Page MenuHomePhabricator

Article Feedback 5 - Abuse filter issues for common vandalism
Closed, ResolvedPublic

Description

Please find out why the two vandalism filters now on en-wiki (460 and 461) do not seem to be auto-flagging obscenities like the f*** word. If there is something wrong with the filter code, please make the necessary fixes so that we can start trapping these foul words prior to deployment, using the Auto-flag feature for now.

460 Feedback: Common Vandalism
http://en.wikipedia.org/wiki/Special:AbuseFilter/460

461 Feedback: Vandalism in all caps
http://en.wikipedia.org/wiki/Special:AbuseFilter/461

WE just met with Erik and Howie about this today, and they view this as the highest priority item before we can deploy more widely. Since community editors are not viewing this as a high priority (yet), we agreed that we need to do that work ourselves for now, until they realize the importance of this feature.

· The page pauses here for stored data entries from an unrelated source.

/-- GT stands on the boundary and the step's ticks beyond it; the registers written are those of the step and its event. -/
theorem applyStep_moves {d : Dev} {m : Nat} (h : d.time.step = some m) :
    d.applyStep.gt = ((d.gt / tickNs + 1) * tickNs + m * tickNs) % 2 ^ 64 ∧ d.applyStep.time.step = none ∧
      d.applyStep.rd Reg.TSP_STAT_STEPPED = 1 ∧
      d.applyStep.rd Reg.TSP_STEP_CNT = (d.rd Reg.TSP_STEP_CNT + 1) % 2 ^ 32 ∧
      Keeps [Reg.TSP_STAT_STEPPED, Reg.TSP_STEP_CNT] d d.applyStep ∧
      d.applyStep.cars = d.cars ∧ d.applyStep.links = d.links := by
  rw [applyStep_eq h]
  generalize hx : Dev.mapTime _ _ = x
  obtain ⟨regs, gt, step, cars, links⟩ := stepDone_fields hx
  have same := Keeps.of_regs [Reg.TSP_STAT_STEPPED, Reg.TSP_STEP_CNT] regs
  have before : (x.flag Reg.TSP_STAT_STEPPED true).rd Reg.TSP_STEP_CNT = d.rd Reg.TSP_STEP_CNT := by
    rw [Dev.flag, Dev.rd_wr_ne _ _ _ _ (by decide), Dev.rd, regs, Dev.rd]
  have quiet := Dev.raise_quiet ((x.flag Reg.TSP_STAT_STEPPED true).inc Reg.TSP_STEP_CNT) .gtStep 0 [pU 16 4 m]
  refine ⟨?_, ?_, ?_, ?_, ((same.flag (by simp) true).inc (by simp)).raise _ _ _, ?_, ?_⟩
  · rw [Dev.gt, quiet.core.time, Dev.inc_time, Dev.flag_time, ← Dev.nextTick]; exact gt
  · rw [quiet.core.time, Dev.inc_time, Dev.flag_time, step]
  · rw [quiet.rd _ stepped_apart, Dev.inc, Dev.rd_wr_ne _ _ _ _ (by decide), rd_flag_true _ rfl]
  · rw [quiet.rd _ stepCnt_apart, rd_inc, before]; rfl
  · rw [quiet.core.cars, Dev.inc_cars, Dev.flag_cars, cars]
  · rw [quiet.core.links, Dev.inc_links, Dev.flag_links, links]

theorem freeRunValid_eq {d : Dev} {g : Nat} (src : d.rd Reg.TSP_CTRL_SRC = 1) (invalid : d.on Reg.TSP_STAT_GT_VALID = false)
    (began : d.time.freeGt = some g) (before : g < d.tickStart) : d.freeRunValid = d.gtValidNow 1 := by
  have past : (d.time.freeGt.any fun g => decide (g < d.tickStart)) = true :=
    (Option.any_eq_true _ _).2 ⟨g, began, decide_eq_true before⟩
  simp [Dev.freeRunValid, src, invalid, past]

/-- GT_VALID is set where GT stands (R38). -/
theorem gtValidNow_sets (d : Dev) (src : Nat) : (d.gtValidNow src).rd Reg.TSP_STAT_GT_VALID = 1 ∧
    (d.gtValidNow src).time = d.time ∧ Keeps [Reg.TSP_STAT_GT_VALID] d (d.gtValidNow src) := by
  have quiet := (d.flag Reg.TSP_STAT_GT_VALID true).raise_quiet .gtValid 0 [pU 16 1 src]
  exact ⟨(quiet.rd _ gtValid_apart).trans (rd_flag_true d rfl), quiet.core.time,
    ((Keeps.refl _ d).flag (by simp) true).raise _ _ _⟩

/-- Settles O6: a step and the change to free run are read off their own rules; a Sync goes through the servo, which keeps
the correction its offset has left. -/
theorem groupTimeMoves : Obligations.GroupTimeMoves := by
  refine ⟨fun s m step => ⟨s.dev.applyStep, rfl, applyStep_moves step⟩, fun s g src invalid began before =>
    ⟨_, becomes_of_run rfl (freeRunValid_eq src invalid began before), gtValidNow_sets s.dev 1⟩, ?_⟩
  intro s m o d rx offset taken port logLo logHi origin sel master valid lo hi
  have used : d.syncRx m = d.syncUse m o := syncRx_eq_syncUse taken port logLo logHi origin sel master
  exact ⟨d.syncUse m o, becomes_of_run (f := fun d => d.syncRx m) rfl used, syncUse_aim valid lo hi⟩

end Sys2Proof.Proofs
end

section
/-! PROOFS. The spine's own commands (R38, R46 to R52). -/

namespace Sys2Proof.Proofs

open Sys2Proof Sys2Proof.Machine Sys2Proof.Safety

/-- A slew that has nothing left clears SLEWING (R48). -/
theorem slewEnd_done {d : Dev} (h : d.time.corr = 0) : d.slewEnd = d.flag Reg.TSP_STAT_SLEWING false := by
  simp [Dev.slewEnd, h]

/-- HOLDOVER past its limit is reported with its seconds (R49). -/
theorem holdLimit_past {d : Dev} (state : d.rd Reg.PTP_STAT_STATE = Servo.holdover) (limited : d.on Reg.TSP_HOLD_MAX_SECONDS)
    (first : d.on Reg.TSP_STAT_HOLD_EXP = false) (past : d.rd Reg.TSP_HOLD_MAX_SECONDS * 1000000000 < d.time.holdNs) :
    d.holdLimit =
      (d.flag Reg.TSP_STAT_HOLD_EXP true).raise .holdoverLimit 0 [pU 16 4 (d.time.holdNs / 1000000000)] := by
  simp [Dev.holdLimit, state, limited, first, past]

theorem holdLimit_within {d : Dev} (within : d.time.holdNs ≤ d.rd Reg.TSP_HOLD_MAX_SECONDS * 1000000000) :
    d.holdLimit = d := by
  simp [Dev.holdLimit, within]

/-- The loss of the TCXO is reported once (R50). -/
theorem tcxoLost_first {d : Dev} (h : d.on Reg.TSP_STAT_TCXO_FB = false) : d.tcxoLost =
    (((((d.flag Reg.TSP_STAT_TCXO_FB true).flag Reg.CLK_STAT_TCXO_OK false).flag Reg.CLK_STAT_REF_SYNTH true).wrI
      Reg.CLK_TCXO_ERR 0).raise .tcxoLost 0 []) := by
  simp [Dev.tcxoLost, h]

/-- PPS_OUT pulses at the instants its offset names, where it is enabled and GT is valid (R51). -/
theorem ppsPulse_out {d : Dev} {t : Nat} (enabled : (d.at t).on Reg.TSP_CTRL_PPS_OUT_EN)
    (valid : (d.at t).on Reg.TSP_STAT_GT_VALID) (here : (d.at t).gt = t)
    (named : ((t : Int) - (d.at t).rdI Reg.TSP_PPS_OFS) % 1000000000 = 0) :
    d.ppsPulse t = (d.at t).emit
      (.ppsOut ((d.at t).rd Reg.TSP_PPS_CFG_WIDTH * 10000) ((d.at t).rd Reg.TSP_PPS_CFG_POL)) := by
  simp only [Dev.ppsPulse, enabled, valid, here, named, Bool.and_self, decide_true, if_true]

theorem ppsPulse_none {d : Dev} {t : Nat} (h : ((t : Int) - (d.at t).rdI Reg.TSP_PPS_OFS) % 1000000000 ≠ 0) :
    d.ppsPulse t = d.at t := by
  simp only [Dev.ppsPulse, h, decide_false, Bool.and_false, Bool.false_eq_true, if_false]

/-- Settles O5: each command by the rule of its operation, the pulse and the limit on both sides. -/
theorem spineCommands : Obligations.SpineCommands := by
  refine ⟨fun s m step => becomes_of_run rfl (applyStep_eq step),
    fun s g src invalid began before => becomes_of_run rfl (freeRunValid_eq src invalid began before),
    fun s done => becomes_of_run rfl (slewEnd_done done),
    fun s state limited first => ⟨fun past => becomes_of_run rfl (holdLimit_past state limited first past),
      fun within => becomes_of_run rfl (holdLimit_within within)⟩,
    fun s lost => becomes_of_run rfl (tcxoLost_first lost),
    fun s t enabled valid here named =>
      becomes_of_run (f := fun d => d.ppsPulse t) rfl (ppsPulse_out enabled valid here named),
    fun s t off => becomes_of_run (f := fun d => d.ppsPulse t) rfl (ppsPulse_none off),
    fun s stamp => becomes_of_run (f := fun d => d.ppsEdge stamp) rfl rfl⟩

end Sys2Proof.Proofs
end

section
/-! PROOFS. PTP on the ports and the protocols that go with it (R40 to R45). -/

namespace Sys2Proof.Proofs

open Sys2Proof Sys2Proof.Machine Sys2Proof.Safety

/-! Announces (R43, R45) -/

/-- An Announce that the controller looks into is noted for its port, then serves the active port or speaks for the other. -/
theorem announceRx_of_taken {d : Dev} {m : PtpRx} (h : PtpTaken d m 11 64) (lo : 0 ≤ m.logInt) (hi : m.logInt ≤ 4) :
    d.announceRx m =
      let e := d.mapTime fun t => { t with annGt := t.annGt.set m.port (some (d.gt, m.logInt)) }
      if m.port = d.actPort then (e.noteMaster m).bmca else e.failover := by
  have range : ¬(m.logInt < 0 ∨ 4 < m.logInt) := by omega
  rw [Dev.announceRx, ptpRx_of_taken _ h]
  simp only [Bool.or_eq_true, decide_eq_true_eq, range, if_false]
  rfl

/-! The path delay (R41, R42) -/

/-- A Delay_Resp to the Delay_Req that is out gives the mean path delay, and none is out any more. -/
theorem delayRespRx_of_taken {d : Dev} {m : PtpRx} {t3 t1 t2 : Nat} (h : PtpTaken d m 9 54) (port : m.port = d.actPort)
    (mine : (m.data.drop 44).take 10 = d.portIdent m.port.val) (out : d.time.dreq = some (m.seq, t3))
    (sync : d.time.lastSync = some (t1, t2)) :
    d.delayRespRx m =
      ((((d.inc Reg.PTP_CNT_DRESP).wrI Reg.PTP_RATES_LOG_DREQ (max (-4) m.logInt)).wr Reg.PTP_MPD
        ((((t2 : Int) - t1 + ((ptpStamp m.data : Int) - ptpCorr m.data - t3)) / 2).toNat)).mapTime fun t =>
          { t with dreq := none }) := by
  have here : ¬(m.port != d.actPort && !m.err) = true := by simp [port]
  rw [Dev.delayRespRx, if_neg here, ptpRx_of_taken _ h]
  simp [mine, out, sync]

/-- A Delay_Req leaves the active port when its time has come, with its transmit stamp noted. -/
theorem delayReqTx_due {d : Dev} {stamp : Nat} (runs : (d.at stamp).ptpOn) (master : (d.at stamp).on Reg.PTP_STAT_MASTER_OK)
    (due : (d.at stamp).dreqDue (d.at stamp).gt) :
    d.delayReqTx stamp =
      let e := d.at stamp
      let p := e.actPort.val
      (e.mapTime fun t => { t with
          dreq := some (e.time.dreqSeq, stamp / 8 * 8 + e.rd (Reg.PTP_ETH_LAT_TX_LAT p)),
          dreqSeq := (e.time.dreqSeq + 1) % 65536, dreqGt := some e.gt }).emit
        (.delayReq p (e.sendTag p) (e.rd Reg.PTP_DSCP) (e.delayReqBytes p e.time.dreqSeq)) := by
  simp only [Dev.delayReqTx, runs, master, due, Bool.and_self, if_true]
  rfl

/-! A frame of another domain is counted as dropped, whatever its type (R40) -/

theorem announceRx_otherDomain {d : Dev} {m : PtpRx} (runs : d.ptpOn) (takes : d.takes m.port m.tag) (whole : m.err = false)
    (other : m.domain ≠ d.rd Reg.PTP_CTRL_DOMAIN) : d.announceRx m = d.inc Reg.PTP_CNT_DROP :=
  ptpRx_of_otherDomain 11 64 _ whole runs takes other

theorem syncRx_otherDomain {d : Dev} {m : PtpRx} (runs : d.ptpOn) (takes : d.takes m.port m.tag) (whole : m.err = false)
    (other : m.domain ≠ d.rd Reg.PTP_CTRL_DOMAIN) (port : m.port = d.actPort) : d.syncRx m = d.inc Reg.PTP_CNT_DROP := by
  have here : ¬(m.port != d.actPort && !m.err) = true := by simp [port]
  rw [Dev.syncRx, if_neg here, ptpRx_of_otherDomain 0 44 _ whole runs takes other]

theorem delayRespRx_otherDomain {d : Dev} {m : PtpRx} (runs : d.ptpOn) (takes : d.takes m.port m.tag) (whole : m.err = false)
    (other : m.domain ≠ d.rd Reg.PTP_CTRL_DOMAIN) (port : m.port = d.actPort) :
    d.delayRespRx m = d.inc Reg.PTP_CNT_DROP := by
  have here : ¬(m.port != d.actPort && !m.err) = true := by simp [port]
  rw [Dev.delayRespRx, if_neg here, ptpRx_of_otherDomain 9 54 _ whole runs takes other]

/-! Requests to the port's own address (R40) -/

theorem arpRx_own {d : Dev} {p : Fin 2} {q : ArpReq} (takes : d.takes p q.tag) (own : d.portIs p.val q.tpa) :
    d.arpRx p.val q = d.emit (.arpReply p.val (d.sendTag p.val) q.sha q.spa (d.portMac p.val) q.tpa) := by
  simp [Dev.arpRx, takes, own]

theorem echoRx_own {d : Dev} {p : Fin 2} {q : EchoReq} (takes : d.takes p q.tag) (own : d.portIs p.val q.dst) :
    d.echoRx p.val q = d.emit (.echoReply p.val (d.sendTag p.val) q.src q.dst q.id q.seq q.data) := by
  simp [Dev.echoRx, takes, own]

theorem igmpRx_ptp {d : Dev} {p : Fin 2} {tag : Option (Fin 65536)} {g : Nat} (takes : d.takes p tag)
    (group : g = 0 ∨ g = ptpGroup) (runs : d.ptpOn) :
    d.igmpRx p tag g = d.emit (.igmpReport p.val (d.sendTag p.val) (d.rd (Reg.PTP_ETH_IP p.val)) ptpGroup) := by
  simp [Dev.igmpRx, takes, group, runs]

/-! Losses of the master (R43, R44) -/

theorem annTimedOut_due {d : Dev} (runs : d.ptpOn) (due : d.annDue) : d.annTimedOut =
    (d.dropMaster.mapTime fun t => { t with annOut := true }).servoTimeout.failover := by
  simp [Dev.annTimedOut, runs, due]

/-- A servo that runs goes to HOLDOVER after a lock, to FREE before. -/
theorem servoTimeout_running {d : Dev}
    (h : d.rd Reg.PTP_STAT_STATE = Servo.acquiring ∨ d.rd Reg.PTP_STAT_STATE = Servo.locked) :
    d.servoTimeout = d.servo (if d.time.locked1 then Servo.holdover else Servo.free) := by
  simp [Dev.servoTimeout, Dev.servoLost, h]

theorem syncTimedOut_due {d : Dev} (runs : d.ptpOn) (due : d.syncDue) : d.syncTimedOut = d.servoTimeout := by
  simp [Dev.syncTimedOut, runs, due]

theorem ptpLinkLost_running {d : Dev} (runs : (d.flag (Reg.PTP_ETH_STAT_LINK d.actPort.val) false).ptpOn) :
    d.ptpLinkLost = (d.flag (Reg.PTP_ETH_STAT_LINK d.actPort.val) false).dropMaster.servoTimeout.failover := by
  simp [Dev.ptpLinkLost, runs]

/-- Settles O7: message by message, each by the rule of its operation. -/
theorem ptpTraffic : Obligations.PtpTraffic := by
  refine ⟨fun s m taken lo hi => ⟨fun port => ?_, fun port => ?_⟩, fun s m t3 t1 t2 taken port mine out sync => ?_,
    fun s m runs takes whole other port => ⟨?_, ?_, ?_⟩, fun s stamp => ?_, fun s p q takes own => ?_,
    fun s p q takes own => ?_, fun s p tag g takes group runs => ?_,
    fun s runs => ⟨fun due => becomes_of_run rfl (annTimedOut_due runs due), fun due state =>
      becomes_of_run rfl ((syncTimedOut_due runs due).trans (servoTimeout_running state))⟩,
    fun s runs => becomes_of_run rfl (ptpLinkLost_running runs)⟩
  · exact becomes_of_run (f := fun d => d.announceRx m) rfl ((announceRx_of_taken taken lo hi).trans (if_pos port))
  · exact becomes_of_run (f := fun d => d.announceRx m) rfl ((announceRx_of_taken taken lo hi).trans (if_neg port))
  · exact becomes_of_run (f := fun d => d.delayRespRx m) rfl (delayRespRx_of_taken taken port mine out sync)
  · exact becomes_of_run (f := fun d => d.announceRx m) rfl (announceRx_otherDomain runs takes whole other)
  · exact becomes_of_run (f := fun d => d.syncRx m) rfl (syncRx_otherDomain runs takes whole other port)
  · exact becomes_of_run (f := fun d => d.delayRespRx m) rfl (delayRespRx_otherDomain runs takes whole other port)
  · intro d p runs master due
    exact becomes_of_run (f := fun d => d.delayReqTx stamp) rfl (delayReqTx_due runs master due)
  · exact becomes_of_run (f := fun d => d.arpRx p.val q) rfl (arpRx_own takes own)
  · exact becomes_of_run (f := fun d => d.echoRx p.val q) rfl (echoRx_own takes own)
  · exact becomes_of_run (f := fun d => d.igmpRx p tag g) rfl (igmpRx_ptp takes group runs)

Once you have figured out a solution, we recommend that you create a few more filters for trapping obscenities, such as the ones listed in this Google doc.
https://docs.google.com/a/wikimedia.org/spreadsheet/ccc?key=0AiGAdIp7VYlbdDdKUm9naXhxOXVweWZ5YkU3Wk5lSlE#gid=0

Here are a few candidates to consider, which are getting a lot of hits on en-wiki:
384 Addition of bad words
135 Repeating characters
12 Replacing a page with obscenities
189 BLP vandalism or libel

The goal of this assignment is to do what it takes to auto-flag (or disallow) as many known obscenities as possible from the feedback stream for the next deployment, scheduled for June 19.

Read more about our plan for this abuse filter feature on our feature requirements page:
http://www.mediawiki.org/wiki/Article_feedback/Version_5/Feature_Requirements#Abuse.2FSpam_Filters

Thank you!


Version: unspecified
Severity: major
See Also:
https://bugzilla.wikimedia.org/show_bug.cgi?id=37579

Details

Reference
bz37615

Event Timeline

bzimport raised the priority of this task from to Unbreak Now!.Nov 22 2014, 12:25 AM
bzimport set Reference to bz37615.

reha wrote:

"Common Vandalism" only checks for three repeats of the word, which is why it's getting so few hits (for both edits and AFT).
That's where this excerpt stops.